Well, as I said, we’ve just returned from another one.  And this one was impossible to resist: a West Coast high school class was circling its wagons for their big 4 0 reunion.  And I received an invitation that—oh, let me tell you how diabolically wicked it was!  One of those long-ago students e-mailed me, informing me that way back when we were both young and foolish, I’d been one of her favorite teachers, and she’d never been back to an alumni reunion because I wasn’t there and that if I didn’t show up for this one she’d boycott that one too—Did I really want to have such a dastardly crime on my conscience?  And she called in reinforcements for added insurance.  “Trip insurance,” I believe they call it in the cruise industry.

So, of course, we packed up our bags and went.  And it was worth many times over what we paid for it.  I must confess to you that, in life, I’ve had more than my fair share of honors and degrees, but none of them can compare to this tender-hearted former student of mine, who after agreeing to introduce me to the alumni crowd, sat there with me on the front row racked with anguish and embarrassment, declaring over and over in a shaking voice, “I just can’t go through with this, Dr. Wheeler!  I just can’t!”  And the closer we got to our place in the program, the more she shook.  Almost, I thought we’d lose her.

But of course we didn’t: the most moving heart-felt tribute a teacher could ever receive.  Complete with a conch shell in which she had somehow some way, I don’t know how! beautifully inscribed these words inside: “Dear Dr.

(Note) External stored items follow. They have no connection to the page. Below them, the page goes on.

/-- The end of step 2 (R124, R127, R128): on to IDENTIFY, unless the logical lanes 0 and 1 fail in both orders. -/
def endSync (s : State) (t n : Nat) (wanted : Bool) : State :=
  let x := linkSt s t n
  let phys := physLanes s t n
  if bestWidth (lanesIn x phys false) 3 = 0 ∧ bestWidth (lanesIn x phys true) 3 = 0 then s
  else
    setLinkState (setLink s t n { x with
      precodeAsk := wanted
      inverted := (x.lanes.filter (fun e => e.2.2)).map Prod.fst }) t n 3

/-- IDENTIFY takes the partner's IDENT (R127 to R129): equal identities stay here; else rate, width, epoch and precoding are fixed, and
both ends move to the target rate.A CAPS code of 0 is taken as 1 (DESIGN CHOICE: log entry 66). -/
def identify (s : State) (t n : Nat) (b : Block) : State :=
  let x := linkSt s t n
  let s := sf s t (lnk n 0xC) 0 16 b.identity
  if b.identity = ownIdentity s t n then evt (sf s t (lnk n 0) 29 1 1) t (phyRow n) 8
  else
    let most := Nat.min (targetWidth s t n) (Nat.min (ownWidth s t n) (Nat.max 1 b.width))
    let w0 := bestWidth (lanesIn x (physLanes s t n) false) most
    let w1 := bestWidth (lanesIn x (physLanes s t n) true) most
    let rate := Nat.min (ownRate s t n) (Nat.min (targetRate s t n) b.rate) - x.rateDrop
    let both := gf s t (lnk n 4) 3 1 == 1 && b.offered
    let s := sf (sf s t (lnk n 0) 29 1 0) t (lnk n 0) 28 1 (b2n (decide (w0 < w1)))
    setLinkState (setLink s t n { x with
      peerRate := b.rate
      peerWidth := b.width
      precodeTx := both && b.wanted
      precodeRx := both && x.precodeAsk
      aim := some (Nat.max 1 rate, Nat.max w0 w1, b.epoch) }) t n 4

/-- EQUALISE takes what the partner asks of the transmitter of its block's lane, at the rate aimed at (R126). -/
def tune (s : State) (t n : Nat) (b : Block) : State :=
  let x := linkSt s t n
  match x.aim with
  | some (rate, _, _) => setLink s t n { x with coef := Tbl.ins x.coef (rate * 8 + b.lane % 8) (b.preset, b.steps) }
  | none => s

/-- ALIGN ends (R127): ACTIVE at the rate and width fixed. -/
def endAlign (s : State) (t n : Nat) : State :=
  let x := linkSt s t n
  match x.aim with
  | some (rate, w, epoch) =>
    let s := sf s t (lnk n 0) 27 1 (b2n (x.precodeTx || x.precodeRx))
    goActive (setLink s t n { x with
      rateDrop := 0
      aim := none }) t n rate w epoch
  | none => s

/-- One step of a board-reach training (R127). -/
def trainStep (t n : Nat) (s : State) (e : TrainStep) : State :=
  match linkState s t n, e with
  | 1, .block lane bytes =>
    (match readLane bytes with
     | some (b, inv) =>
       if b.ty = syncBlock ∧ lane < physLanes s t n then setLinkState (setLink s t n (noteLane (linkSt s t n).untrained lane b inv)) t n 2
       else s
     | none => s)
  | 2, .block lane bytes =>
    (match readLane bytes with
     | some (b, inv) => if lane < physLanes s t n then setLink s t n (noteLane (linkSt s t n) lane b inv) else s
     | none => s)
  | 2, .locked wanted => endSync s t n wanted
  | 3, .block _ bytes =>
    (match readLane bytes with
     | some (b, _) => if b.ty = identBlock then identify s t n b else s
     | none => s)
  | 4, .block _ bytes =>
    (match readLane bytes with
     | some (b, _) => if b.ty = eqBlock then tune s t n b else s
     | none => s)
  | 4, .tuned => setLinkState s t n 5
  | 5, .aligned => endAlign s t n
  | _, _ => s

/-- LINK_TRAINING: a board-reach link trains as far as these steps take it (R127). -/
def trainBoard (s : State) (t n : Nat) (steps : List TrainStep) : State :=
  if trains s t n = false ∨ mode s t ≤ 1 then s else steps.foldl (trainStep t n) s

/-! ## Tile-link training (R130, R131) -/

/-- The failed lanes as LNK_REPAIR0 or LNK_REPAIR1 shows four of them. -/
def repairWord (l : List Nat) : Word :=
  word (((l.take 4).zipIdx.map (fun (x, k) => (128 + x % 128) * 256 ^ k)).sum)

/-- The lanes that the PRBS test fails: more than 2 bit errors (R130). -/
def failedLanes (errors : List Nat) : List Nat := (List.range 104).filter (fun k => decide (2 < errors.getD k 0))

/-- The physical lane that carries logical lane `i` (R131): the i-th that the receiver did not fail. -/
def laneOf (failed : List Nat) (i : Nat) : Option Nat := ((List.range 104).filter (fun k => !failed.contains k))[i]?

/-- The WIDTH code both directions run at (R131): 96 lanes, 48, or 0 where the link does not train. -/
def tileWidth (rx tx : List Nat) : Nat :=
  let most := Nat.max rx.length tx.length
  if most ≤ 8 then 5 else if most ≤ 56 then 4 else 0

/-- The PRBS test of every lane ends (R130, R139). -/
def endPrbs (s : State) (t n : Nat) (errors : List Nat) : State :=
  let bad := failedLanes errors
  let s := setLink s t n { linkSt s t n with rxFailed := bad }
  let s := sf s t (lnk n 0) 0 7 bad.length
  wreg (wreg s t (lnk n 0x20) (repairWord bad)) t (lnk n 0x24) (repairWord (bad.drop 4))

/-- What a repair that uses spare lanes or half the lanes raises (R131). -/
def repairReport (s : State) (t n w : Nat) : State :=
  let s := if (linkSt s t n).rxFailed ≠ [] ∨ w = 4 then evt s t (phyRow n) 7 else s
  if w = 4 then recordFault s t 2 4 none n else s

/-- The partner's REPAIR block (R130): its identity and epoch, and the lanes to send on from now. -/
def takeRepair (s : State) (t n : Nat) (b : Block) : State :=
  let x := linkSt s t n
  let w := tileWidth x.rxFailed b.failed
  let s := sf s t (lnk n 0xC) 0 16 b.identity
  if w = 0 then trainFail s t n
  else setLinkState (setLink s t n { x with
    txFailed := b.failed
    aim := some (4, w, b.epoch) }) t n 5

/-- One step of a tile link's training (R130). -/
def tileStep (t n : Nat) (s : State) (e : TileStep) : State :=
  match linkState s t n, e with
  | 1, .clock => setLinkState s t n 2
  | 2, .prbs errors => setLinkState (endPrbs s t n errors) t n 3
  | 3, .block bytes =>
    (match readBlock bytes with
     | some b => if b.ty = repairBlock then takeRepair s t n b else s
     | none => s)
  | 5, .aligned =>
    (match (linkSt s t n).aim with
     | some (rate, w, epoch) => repairReport (goActive (setLink s t n { linkSt s t n with aim := none }) t n rate w epoch) t n w
     | none => s)
  | _, _ => s

/-- TILE_LINK_TRAINING: a tile link trains as far as these steps take it (R130). -/
def trainTile (s : State) (t n : Nat) (steps : List TileStep) : State := steps.foldl (tileStep t n) s

/-! ## What the lanes carry while a link trains (R126) -/

/-- The type of the blocks a slot sends, back to back on every lane; none while it sends flits or is silent. A link in RECOVER sends
ALIGN blocks, a tile link SYNC blocks (R136). -/
def blockType (s : State) (t n : Nat) : Option Nat :=
  match linkState s t n with
  | 1 => some syncBlock
  | 2 => some syncBlock
  | 3 => some (if n < 8 then identBlock else repairBlock)
  | 4 => some eqBlock
  | 5 => some alignBlock
  | 8 => some (if n < 8 then alignBlock else syncBlock)
  | _ => none

/-- The training block a slot sends on a lane (R126). What its equaliser asks of the partner is open: log entry 66. -/
def sentBlock (s : State) (t n lane : Nat) : Option (List Byte) :=
  (blockType s t n).map (fun ty =>
    let ask := Config.eqRequest (slotKey t n) lane
    let b : Block := { ty := ty, lane := lane, identity := ownIdentity s t n, epoch := linkEpoch s t n }
    blockBytes (if n < 8 then
      { b with
        rate := ownRate s t n
        width := ownWidth s t n
        offered := gf s t (lnk n 4) 3 1 == 1
        wanted := (linkSt s t n).precodeAsk
        preset := (ask.extractLsb' 0 4).toNat
        steps := (List.range 4).map (fun k => signed 4 (ask.extractLsb' (4 + 4 * k) 4).toNat) }
      else { b with failed := (linkSt s t n).rxFailed }))

/-! ## Live changes -/

/-- Queues a link-management message (R132, R144). -/
def sendMsg (s : State) (t n : Nat) (msg : List Byte) : State :=
  let x := linkSt s t n
  setLink s t n { x with msgs := x.msgs ++ [msg] }

/-- A link-management message of 8 bytes (R132). -/
def linkMsg (kind req identity rate width : Nat) : List Byte :=
  [BitVec.ofNat 8 kind, BitVec.ofNat 8 req] ++ leBytes 2 identity ++ [BitVec.ofNat 8 (rate + 4 * width), 0, 0, 0]

/-- A target clamped to what both ends support (R132); a code of 0, which no row of the table names, is taken as 1 (DESIGN CHOICE: log
entry 63). -/
def clampTarget (s : State) (t n rate width : Nat) : Nat × Nat :=
  let x := linkSt s t n
  (clamp 1 (Nat.max 1 (Nat.min (ownRate s t n) x.peerRate)) rate,
   clamp 1 (Nat.max 1 (Nat.min (ownWidth s t n) x.peerWidth)) width)

/-- The rate and width a link runs at. -/
def linkShape (s : State) (t n : Nat) : Nat × Nat := (gf s t (lnk n 0) 16 4, gf s t (lnk n 0) 12 4)

/-- CHANGE written (R132 to R135): an LCR is sent, or the request ends at once. In CHANGE or RECOVER with no request open it is ignored,
LAST_RESULT unchanged: R135 names no result for it (DEDUCED, log entry 47). -/
def writeChange (s : State) (t n : Nat) : State :=
  if 8 ≤ n ∨ gf s t (lnk n 0) 30 1 = 1 then s
  else if linkState s t n ≠ 6 then
    (if linkState s t n = 7 ∨ linkState s t n = 8 then s else endChange s t n 5)
  else
    let (rate, width) := clampTarget s t n (targetRate s t n) (targetWidth s t n)
    if linkShape s t n = (rate, width) then endChange s t n 1
    else
      let x := linkSt s t n
      let req := match x.reqNum with
        | some r => (r + 1) % 256
        | none => (Config.firstReqNum (slotKey t n)).toNat
      let s := setLink s t n { x with reqNum := some req, change := some ⟨req, rate, width, false, true⟩ }
      let s := sf (sf s t (lnk n 0) 30 1 1) t (lnk n 4) 0 1 1
      sendMsg s t n (linkMsg 1 req (ownIdentity s t n) rate width)

/-- Step 1 of an accepted change (R133): CHANGE, one PAUSE flit is owed, and no NAK is sent (R150). -/
def startChange (s : State) (t n req rate width : Nat) (ours : Bool) : State :=
  let x := linkSt s t n
  let s := setLink s t n { x with change := some ⟨req, rate, width, true, ours⟩, pausing := true, pauseDue := false, nakHeld := true }
  sf (setLinkState s t n 7) t (lnk n 0) 30 1 1

/-- A change is accepted by this end's LCR_ACK: step 1 begins once that has been sent (R133). -/
def acceptChange (s : State) (t n req rate width : Nat) (ours : Bool) : State :=
  let x := linkSt s t n
  sf (setLink s t n { x with change := some ⟨req, rate, width, true, ours⟩, pauseDue := true }) t (lnk n 0) 30 1 1

/-- An LCR arrives (R132, R134, R135). -/
def takeLcr (s : State) (t n req identity rate0 width0 : Nat) : State :=
  if 8 ≤ n ∨ linkAlive s t n = false then s else
  let own := ownIdentity s t n
  let (rate, width) := clampTarget s t n rate0 width0
  let ack (s : State) : State := sendMsg s t n (linkMsg 2 req own rate width)
  if linkState s t n ≠ 6 then sendMsg s t n (linkMsg 3 req own rate width)
  else match (linkSt s t n).change with
    | some c =>
      if c.accepted then sendMsg s t n (linkMsg 3 req own rate width)
      else if c.rate = rate ∧ c.width = width then acceptChange (ack s) t n c.req rate width true
      else if own < identity then s
      else acceptChange (ack (evt (endChange s t n 2) t (phyRow n) 4)) t n req rate width false
    | none =>
      if linkShape s t n = (rate, width) then ack s else acceptChange (ack s) t n req rate width false

/-- An LCR_ACK arrives: the open request with its number is accepted (R132, R133). -/
def takeAck (s : State) (t n req : Nat) : State :=
  match (linkSt s t n).change with
  | some c =>
    if c.ours ∧ ¬ c.accepted ∧ c.req = req ∧ linkState s t n = 6 then startChange s t n c.req c.rate c.width true else s
  | none => s

/-- An LCR_REFUSE arrives: the open request ends with REFUSED. -/
def takeRefuse (s : State) (t n req : Nat) : State :=
  match (linkSt s t n).change with
  | some c => if c.ours ∧ ¬ c.accepted ∧ c.req = req then evt (endChange s t n 3) t (phyRow n) 5 else s
  | none => s

/-- 10 µs without an answer: the request ends with TIMEOUT. -/
def changeTimeout (s : State) (t n : Nat) : State :=
  match (linkSt s t n).change with
  | some c => if c.ours ∧ ¬ c.accepted then endChange s t n 4 else s
  | none => s

/-- Every unacknowledged flit is queued for resending, in order (R133, R136). -/
def replayAll (s : State) (t n : Nat) : State :=
  let x := linkSt s t n
  setLink s t n { x with
    resend := x.replay.map (fun f => (f.seq, 0))
    pausing := false
    paused := false
    pauseDue := false
    badRun := 0
    codewords := []
    locklossRun := false }

/-- A live change reaches ACTIVE (R133 step 4). -/
def finishChange (s : State) (t n : Nat) : State :=
  match (linkSt s t n).change with
  | some c =>
    if linkState s t n = 7 ∧ c.accepted then
      let last := gf s t (lnk n 0) 8 4
      let s := sf (sf (setLinkState s t n 6) t (lnk n 0) 16 4 c.rate) t (lnk n 0) 12 4 c.width
      let s := emit (endChange s t n (if c.ours then 0 else last)) (.train t n c.rate c.width)
      evt (replayAll s t n) t (phyRow n) 3
    else s
  | none => s

/-! ## Down, disable, lock loss -/

/-- DOWN written or DISABLE set (R137): a link that is up sends DOWN and is declared down. -/
def commandDown (s : State) (t n : Nat) (held : Bool) : State :=
  if linkAlive s t n then declareDown (sendDown s t n) t n held
  else if held then setLinkState s t n 0 else s

/-- DISABLE set (R125, R139). -/
def disableLink (s : State) (t n : Nat) : State := commandDown (sf s t (lnk n 4) 2 1 1) t n true

/-- Lock is lost (R136): RECOVER, keeping its state; queued resends are dropped (R160). Inside a change the timer starts
instead (R135). -/
def loseLock (s : State) (t n : Nat) : State :=
  let x := linkSt s t n
  if linkState s t n = 6 then
    evt (setLinkState (setLink s t n { x with resend := [], badRun := 0, codewords := [], locklossRun := true }) t n 8) t (phyRow n) 0
  else if linkState s t n = 7 then setLink s t n { x with locklossRun := true }
  else s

Wheeler, you will always remain in our hearts”—words no one but me could see.

Of course I hugged her!  Indeed, for a time, I could not speak.  Not until afterwards did we discover she’d been given a standing ovation.  Because, in the brief terrestrial passage of this thing called “life,” rarely are we moved to such an extent that we’re incapable of speech.  All the way back, on our return flight to Denver, I dissected that precious moment to find out why.  The closest I can get to an articulate explanation is this: If we are lucky enough to live a rich full life and be the recipient of honors, the ones that mean the most come from the lips of those who have known us the longest, and say, in essence:

I knew you when—.  I knew you when you were young and crazy like us.  When you loved us unreservedly even when we were most unlovable.  There were times when you lost your temper, when you did and said stupid, even inexcusable things, just like some of us did—but we loved you all the more because we knew the love you had for us was Velveteen Rabbit real.  And it’s because of all that, that we haven’t been able to forget you—that we can’t even imagine not having you with us when we celebrate our 40th alumni weekend.

This is what alumni weekends are really all about.  For we are unreservedly vulnerable only once in life—when we are young.  And though we may be considered successful by the great world later on, if our long-ago peers don’t consider us to be successful (with qualities that really matter, that stand the test of time), when we go back to the old campus on alumni weekend, when we pick up where we left off all those years ago—then we are not really successful at all, no matter what the world might say.  And this is the reason that, if I should somehow live a thousand years, never could I imagine so undeserving, so heartbreakingly beautiful, a tribute as the one I just received.

May God bless her!  And bless all those others who shakily stand up in front of their long-ago-but-forever classmates, to express that rare kind of love that comes—if it comes at all in life—but once.